My mother frequently asks me what money secrets doctors have. From her perspective, doctors mysteriously create financial success using techniques unavailable to anyone else. I point out to her that doctors invest heavily in education, work very hard to earn relatively high salaries over many years, become well-established in their communities and invest and diversify over the long term. In short, there is no magic, and for the most part financially successful doctors follow the basic principles available to anyone.
Hedge funds have developed a similar mystique, driven by their traditional availability for wealthy investors only. And some hedge funds have produced spectacular returns. This combination has produced an explosion in hedge fund assets to over $1 trillion and new hedge fund products that are available to more investors. (After the technology bubble burst, the SEC discussed whether mutual funds should use the techniques employed by hedge funds, which did not suffer similar losses. This performance advantage was short-lived and the idea went nowhere.)
Of course, the decision to invest in hedge funds should not be made on hype alone, and it is important to understand that a hedge fund is essentially an unregulated investment pool with very broad investment powers (a mutual fund is a more closely regulated pool with a specific investment strategy and lower fees). “Hedge” implies that the fund has the potential to profit in any market environment. In practice, hedge funds often use “leverage”, or borrowed money, to increase their investment exposure, magnifying both gains and losses.
A closer look at hedge funds makes reveals more causes for concern. Funds are not required to reveal their holdings, performance information, asset allocation or other information. While fund managers claim this secrecy is necessary to protect their proprietary strategies, it makes it impossible for an investor to really evaluate the risk of the investment. Essentially the investor writes the check and hopes the hedge fund performs well.
A hedge fund has to perform exceptionally well to make up for its high fees. Unlike mutual funds and traditional investment managers, hedge fund managers typically take 20% of profits in addition to a fixed management fee. When a fund does not perform well, and the manager sees little prospect to make up lost ground to earn these high fees, the fund can simply decide to liquidate and return investors’ money at its current value.

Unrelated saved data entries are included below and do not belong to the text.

def execEraseComplete (c b : Nat) (ok : Bool) (s : State) : Out := runIf (c < 32) (eraseComplete c b ok) s

/-! ### Journal -/

/-- The map segments of a rotation (R294): those of the frame map and of each sector extent, by number. -/
def Module.segKeys (m : Module) : List Nat :=
  (List.range (userSectors / segEntries)).map (segKey 0 ∘ (· * segEntries)) ++
  m.ftl.extents.flatMap (fun (e, k) => (List.range (ceilDiv k.size segEntries)).map (fun i => segKey e (i * segEntries)))

/-- The entries of a map segment as the map stands. -/
def Module.segment (m : Module) (key : Nat) : KMap Nat :=
  let ext := key / 1024
  let table := if ext == 0 then m.ftl.frames else m.ftl.sectors.getD ext []
  (table.filter (fun (l, _) => segKey ext l == key)).map (fun (l, p) => (l, mapEntry ext p))

/-- The next map segment of the rotation is written whole to the channel whose turn it is: 4 MiB, 32 program units, with the last
WRITE_SEQ given as its SEG_SEQ (R294). A channel that has paused programs nothing (R306), and its segment waits for the next
interval (assumption 208). -/
def Module.writeSegment (m : Module) : Module :=
  let c := m.ftl.segChan
  let keys := m.segKeys
  let later := keys.filter (fun k => (m.ftl.segLast.map (fun l => decide (l < k))).getD true)
  match later.head? <|> keys.head? with
  | none => m
  | some key =>
    if (m.chan c).paused then m
    else
      let seq := m.ftl.nextSeq - 1
      let starts := later.isEmpty || m.ftl.segLast.isNone
      let x := (List.range 32).foldl (fun (y : FChan) _ => y.bookUnit key seq (List.replicate 32 4)) (m.chan c)
      let life := { m.ftl.life with nandSectors := m.ftl.life.nandSectors + 1024 }
      let m1 := m.setChan c x
      let m2 := { m1 with ftl := { m1.ftl with
        segs := m1.ftl.segs.put key ⟨seq, c, m.segment key⟩, segLast := some key, segChan := (c + 1) % 32,
        rotSeq := if starts && m.ftl.segLast.isSome then m.ftl.rotNow else m.ftl.rotSeq,
        rotNow := if starts then seq else m.ftl.rotNow, life := life } }
      (m2.bumpBy Reg.FTL.NAND_SECTORS_COUNT 1024).bookSweep c

/-- JOURNAL_FLUSH: every channel flushes, and one map segment is written (R292, R294). -/
def journalFlush (m : Module) : Module := (m.flush.writeSegment).flushedCmds

def execJournalFlush (s : State) : Out :=
  runAt (fun m => m.ftl.lastFlush + us (m.get Reg.FTL.JOURNAL_CTRL_INTERVAL_US)) journalFlush s

/-! ### Collection, wear and refresh -/

/-- A block that may be emptied: in use, not retired, not open, not being emptied or erased, and with no metadata. -/
def FChan.movable (x : FChan) (b : Nat) : Bool :=
  let k := x.block b
  k.inUse && !k.retired && !x.openBlocks.contains b && !x.emptying.contains b && !x.erasing.contains b && !x.bookBlock b

/-- Copies of a block's mapped units enter the collection stream (R300): each with a WRITE_SEQ of its own and the DATA_SEQ of
what it copies. A sector that cannot be read has no copy (R304); a frame takes the marks of its failing sectors with it. -/
def Module.moveOut (c b : Nat) (m : Module) : Module :=
  let m0 := m.setChan c { m.chan c with emptying := (m.chan c).emptying ++ [b] }
  let m1 := (m0.mappedIn c b).foldl (fun (a : Module) (ext, logical, loc) =>
    match (a.chan c).unit loc with
    | none => a
    | some u =>
      let n := u.content.sectors
      match if n == 1 && u.lost then none else a.placeOn c 1 n with
      | none => a
      | some (p, a0) =>
        let (seq, a1) := a0.takeSeq
        let v : FUnit := { u with loc := p, writeSeq := seq, copyOf := some loc, ext := ext, logical := logical, lost := false }
        (a1.setChan c { a1.chan c with buffer := (a1.chan c).buffer ++ [v] }).bumpBy Reg.FTL.GC_COPIES_COUNT n) m0
  m1.emptied c

/-- The block that comes first by a key, lowest first. -/
def leastBlock (key : Nat → List Nat) (bs : List Nat) : Option Nat :=
  let rec lt : List Nat → List Nat → Bool
    | p :: ps, q :: qs => decide (p < q) || (p == q && lt ps qs)
    | _, _ => false
  bs.foldl (fun best b => match best with
    | none => some b
    | some a => if lt (key b) (key a) then some b else some a) none

/-- GARBAGE_COLLECTION of a channel: below FREE_LOW, or until FREE_TARGET once begun, its block with the fewest mapped
sectors is emptied; nothing runs while the flash is read-only or Crook restarts (R300, R305, R494). -/
def garbage (c : Nat) (m : Module) : Module :=
  let x := m.chan c
  let go := decide (x.freeBlocks < m.get Reg.FTL.GC_CTRL_FREE_LOW) ||
    (x.collecting.isSome && decide (x.freeBlocks < m.get Reg.FTL.GC_CTRL_FREE_TARGET))
  let busy := (x.collecting.map (fun b => x.emptying.contains b || x.erasing.contains b)).getD false
  if !go || busy || x.paused || m.ftl.readOnly || m.ftl.holdup || m.secur.restart.isSome then m
  else
    match leastBlock (fun b => [sectorsOf (m.mappedIn c b), (x.block b).erases, b]) (x.blocks.keys.filter x.movable) with
    | none => m
    | some b => ((m.setChan c { x with collecting := some b }).moveOut c b).gcStatus

def execGarbageCollection (c : Nat) (s : State) : Out := runIf (c < 32) (garbage c) s

/-- The least erase count of a channel's good blocks. -/
def FChan.eraseMin (x : FChan) : Nat :=
  if (x.blocks.lowestFree 0 chanBlocks).isSome then 0
  else ((x.blocks.vals.filter (fun b => !b.retired)).map (·.erases)).foldl Min.min x.eraseMax

/-- WEAR_MOVE of a channel: when the erase counts differ by more than SPREAD, its least-erased block is emptied (R303); with a free
block among the least-erased there is nothing to move, and of several the lowest is taken (assumption 209). -/
def wearMove (c : Nat) (m : Module) : Module :=
  let x := m.chan c
  if m.ftl.readOnly || m.ftl.holdup || x.paused || decide (x.eraseMax - x.eraseMin ≤ m.get Reg.FTL.WEAR_CTRL_SPREAD) then m
  else
    match leastBlock (fun b => [b]) (x.blocks.keys.filter (fun b => x.movable b && (x.block b).erases == x.eraseMin)) with
    | none => m
    | some b => m.moveOut c b

def execWearMove (c : Nat) (s : State) : Out := runIf (c < 32) (wearMove c) s

/-- REFRESH of a marked block (R304). -/
def refresh (c b : Nat) (m : Module) : Module :=
  let x := m.chan c
  if m.ftl.readOnly || m.ftl.holdup || x.paused || !(x.block b).marked || !x.movable b then m
  else (m.moveOut c b).bump Reg.FTL.REFRESHES_COUNT

def execRefresh (c b : Nat) (s : State) : Out := runIf (c < 32) (refresh c b) s

/-! ### Temperature -/

/-- NAND_TEMP_SAMPLE: each channel's temperature; above THROTTLE_C it programs at half rate, above 90 °C it programs nothing
until it has cooled to THROTTLE_C, when a flush that was due is made (R306). -/
def nandTemp (temps : List Int) (m : Module) : Module :=
  let lim : Int := (m.get Reg.FTL.TEMP_CTRL_THROTTLE_C : Int)
  let m1 := (List.range 32).foldl (fun (a : Module) c =>
    let t := nthD temps c 25
    let x := a.chan c
    let paused := decide (90 < t) || (x.paused && decide (lim < t))
    a.setChan c { x with temp := t, paused := paused, throttled := decide (lim < t) }) m
  let cooled := m1.ftl.due.filter (fun c => !(m1.chan c).paused)
  let m1 := cooled.foldl (fun (a : Module) c => a.flushChan false c) m1
  let m1 := { m1 with ftl := { m1.ftl with due := m1.ftl.due.filter (fun c => !cooled.contains c) } }
  let hot := m1.flashHot
  let l := m1.ftl.life
  let life := if l.tempMax < hot then { l with tempMax := hot, tempMaxTime := m1.clk.now } else l
  let m2 := { m1 with ftl := { m1.ftl with life := life, lastTemp := m1.clk.mono } }
  let old := sext 8 (m2.get Reg.FTL.TEMP_MAX)
  let m3 := ((m2.set Reg.FTL.STATUS_THROTTLED (b2n (m2.ftl.chans.vals.any (·.throttled)))).set Reg.FTL.STATUS_TEMP_PAUSE
    (b2n (m2.ftl.chans.vals.any (·.paused)))).set Reg.FTL.TEMP_NOW (trunc 8 hot)
  (if old < hot then m3.set Reg.FTL.TEMP_MAX (trunc 8 hot) else m3).flushedCmds

def execNandTempSample (temps : List Int) (s : State) : Out :=
  if temps.length == 32 && temps.all (fun t => decide (-128 ≤ t) && decide (t ≤ 127)) then
    runAt (fun m => m.ftl.lastTemp + sec 1) (nandTemp temps) s
  else .refused .illFormed

/-- The band of operating hours that a temperature counts in (R307). -/
def tempBand (t : Int) : Nat := if t < 25 then 0 else Min.min 7 ((t - 15) / 10).toNat

/-- The hour of the hottest channel counts in its band. -/
def Module.tempHour (m : Module) : Module :=
  let life := { m.ftl.life with tempHours := updNth m.ftl.life.tempHours (tempBand m.flashHot) (· + 1) }
  { m with ftl := { m.ftl with life := life } }

/-! ### Hold-up and rebuild -/

/-- What the FTL programs on the energy of the hold-up (R299): the programs in flight and the rest of the write buffers. -/
def Module.holdupPrograms (m : Module) : Module :=
  (List.range 32).foldl (fun (a : Module) c =>
    let us := (a.chan c).buffer
    let n := 32 * (us.map (fun u => programUnit u.loc)).eraseDups.length
    let life := { a.ftl.life with nandSectors := a.ftl.life.nandSectors + n }
    let a1 := ({ a with ftl := { a.ftl with life := life } }).bumpBy Reg.FTL.NAND_SECTORS_COUNT n
    us.foldl (Module.programmed c) (a1.setChan c { a1.chan c with buffer := [] })) m

/-- New writes are refused, and what waits or is under way ends. -/
def Module.flashStops (m : Module) : Module :=
  { m with ftl := { m.ftl with
    chans := m.ftl.chans.mapV (fun _ x => { x with buffer := [], waiting := [], emptying := [], erasing := [], collecting := none }),
    holdup := true, due := [] } }

/-- Everything that the hold-up does (R299): new writes are refused, the write buffers are programmed, and every channel writes a
flush record marked CLEAN. -/
def Module.holdupFlush (m : Module) : Module :=
  ((List.range 32).foldl (fun (a : Module) c => a.flushChan true c) m.holdupPrograms).flashStops

/-- What the power loss takes without a hold-up: the write buffers and every change that no flush holds. -/
def Module.flashPowerLoss (m : Module) : Module :=
  let m1 := m.flashStops
  let ext := (m1.ftl.extents.keep (fun _ e => e.durable)).mapV (fun _ e => { e with dropped := false })
  { m1 with ftl := { m1.ftl with chans := m1.ftl.chans.mapV (fun _ x => { x with changes := [] }), extents := ext } }

/-! ### Rebuild (R296, R297) -/

/-- What a tag scan meets in a sector: erased, a torn tag, a sector of padding, or a tag. -/
inductive FTag where
  | erased
  | torn
  | pad
  | tag (writeSeq dataSeq ext kind part logical : Nat)
  deriving DecidableEq, Repr

/-- A tag as it reads (R291). -/
def readTag (b : Bytes) : FTag :=
  if b.all (fun x => x == 0xFF) then .erased
  else if u32 b 0x1C != crc32c (slice b 0 0x1C) then .torn
  else if u8 b 0x12 == 6 then .pad
  else .tag (u64 b 0) (u64 b 8) (u16 b 0x10) (u8 b 0x12) (u8 b 0x13) (u32 b 0x14)

/-- The programmed unit that a sector of a channel lies in. -/
def FChan.over (x : FChan) (s : Nat) : Option FUnit :=
  match x.units.get s with
  | some u => some u
  | none => (x.units.get (32 * programUnit s)).filter (fun u => u.content.sectors == 32)

/-- The tag of a sector: a program unit that was programmed is padded where it holds nothing. -/
def FChan.sectorTag (x : FChan) (s : Nat) : FTag :=
  match x.over s with
  | some u => if u.torn then .torn else readTag (u.tag (s - u.loc))
  | none => if x.units.vals.any (fun u => programUnit u.loc == programUnit s) then .pad else .erased

/-- The scan from a sector to the first erased one or the block's end: places and tags. -/
def FChan.scanFrom (x : FChan) : Nat → Nat → List (Nat × FTag)
  | 0, _ => []
  | fuel + 1, p =>
    match x.sectorTag p with
    | .erased => []
    | t => (p, t) :: (if (p + 1) % blockSectors == 0 then [] else FChan.scanFrom x fuel (p + 1))

/-- The scan of a channel: its open blocks from their write pointers, and the blocks of the open list from their start. -/
def FChan.scan (x : FChan) : List (Nat × FTag) :=
  let r := x.record
  let named := (r.named.flatten.eraseDups.map (· * blockSectors)).filter (fun p =>
    r.points.all (fun q => q / blockSectors != p / blockSectors))
  (r.points ++ named).flatMap (fun p => x.scanFrom blockSectors p)

/-- A unit's entry in the map that is being rebuilt: the DATA_SEQ and the WRITE_SEQ that stand for it, and its place. -/
structure Best where
  data : Nat
  write : Nat
  place : Option (Nat × Nat)
  deriving DecidableEq, Repr

/-- The map that is being rebuilt, by extent and unit. -/
abbrev Rebuilt := KMap (KMap Best)

/-- The entry of a unit. -/
def Rebuilt.at (t : Rebuilt) (ext logical : Nat) : Option Best := (t.get ext).bind (fun k => k.get logical)

/-- The map with a unit's entry set. -/
def Rebuilt.set (ext logical : Nat) (b : Best) (t : Rebuilt) : Rebuilt := t.put ext ((t.getD ext []).put logical b)

/-- The programmed unit at a place, if it is that unit and not torn. -/
def Module.holdsUnit (m : Module) (ext logical : Nat) (p : Nat × Nat) : Option FUnit :=
  ((m.chan p.1).units.get p.2).filter (fun u => !u.torn && u.ext == ext && u.logical == logical)

/-- Step 2: the newest copies of the map segments; the sequence numbers of a location are those of its tag. -/
def Module.loadSegments (m : Module) : Rebuilt :=
  m.ftl.segs.foldl (fun (t : Rebuilt) (key, s) =>
    let ext := key / 1024
    let chan := ((m.ftl.extents.get ext).map (·.channel)).getD 0
    s.entries.foldl (fun (t : Rebuilt) (logical, e) =>
      let place := entryPlace ext chan e
      let u := place.bind (m.holdsUnit ext logical)
      t.set ext logical ⟨(u.map (·.dataSeq)).getD 0, (u.map (·.writeSeq)).getD 0, place⟩) t) []

/-- The journal records that are read back, those of a channel up to the first whose CHECK fails, in WRITE_SEQ order. -/
def Module.journalRecords (m : Module) : List JRec :=
  sortBy (fun a b => decide (a.seq ≤ b.seq)) (m.ftl.chans.vals.flatMap (fun x =>
    ((x.journal.map (fun j => readJRec j.2)).takeWhile Option.isSome).filterMap id))

/-- Step 3: a record changes an entry only when its WRITE_SEQ exceeds the SEG_SEQ of the entry's segment. -/
def Module.replay (m : Module) (t : Rebuilt) (r : JRec) : Rebuilt :=
  let newer := ((m.ftl.segs.get (segKey r.ext r.logical)).map (fun s => decide (s.seq < r.seq))).getD true
  let chan := ((m.ftl.extents.get r.ext).map (·.channel)).getD 0
  if r.op == 1 && newer then t.set r.ext r.logical ⟨r.data, r.seq, entryPlace r.ext chan r.entry⟩
  else if r.op == 2 && newer then t.set r.ext r.logical ⟨r.data, r.seq, none⟩
  else if r.op == 5 || r.op == 6 then t.put r.ext []
  else t

/-- Steps 4 and 5: a tag that the scan finds is mapped when its DATA_SEQ exceeds that of the location that the map gives, or equals
it with a greater WRITE_SEQ; the count is of the entries changed. A tag of an extent that does not exist, or is older than it, is
none of its units. -/
def Module.foldTag (m : Module) (c : Nat) (acc : Rebuilt × Nat) (p : Nat × FTag) : Rebuilt × Nat :=
  match p.2 with
  | .tag w d ext kind part logical =>
    let known := if ext == 0 then kind == 1 && part == 0
      else kind == 2 && ((m.ftl.extents.get ext).map (fun e => decide (e.born ≤ w))).getD false
    let wins := match acc.1.at ext logical with
      | none => true
      | some b => decide (b.data < d) || (b.data == d && decide (b.write < w))
    if known && wins then (acc.1.set ext logical ⟨d, w, some (c, p.1)⟩, acc.2 + 1) else acc
  | _ => acc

It is no surprise that to justify such high fees and produce attractive after-fee returns, many hedge funds are becoming speculative.
After not telling you how your money is invested and taking 20% of any profits, most funds have restrictions on withdrawals. It is not uncommon to only allow quarterly or less frequent withdrawals, and in-demand managers can require that money invested in a new fund not be withdrawn for as much as two years.
A new development is “funds of hedge funds” which invest in a poll of separate hedge funds. These funds of funds offer lower minimums and greater diversification, but their fees are not necessarily lower and the diversification, while reducing volatility, eliminates the chance for a home run.
While some practices of mainstream mutual funds have come under scrutiny lately, the lack of investor protection in hedge funds has resulted in some true fiascos. In 1998 Long Term Capital Management made a huge bet that went bad, requiring Federal Reserve intervention to prevent a worldwide financial crisis. In the last year alone three hedge funds have collapsed due to improprieties and at this writing Bayou Management may have as much as $400 million unaccounted for.
Are the returns worth it? Because of reporting inconsistencies this is a difficult question to even answer. Ibbotson Associates in Chicago analyzed the returns of 3500 hedge funds from 1995 through the first quarter of 2004. The results showed that fund management was a positive factor, improving hedge fund returns. Overall hedge fund performance, however, was 12.8% annualized for the period, compared to 12.1% for the S&P 500. After an estimated 3.8% in fees, hedge fund investors were left with roughly a 9% annual return.
The restrictive features of hedge funds are precisely why they were originally offered only to wealthy investors who could afford high fees, lack of transparency, lack of investor protection and limited liquidity. The rest of us should be careful to resist the hype and not be lured into a long-term commitment that likely won’t be the solution to our short-term anxiety anyway. As with the doctors, there is no magic to achieving financial success, just patience, persistence and discipline.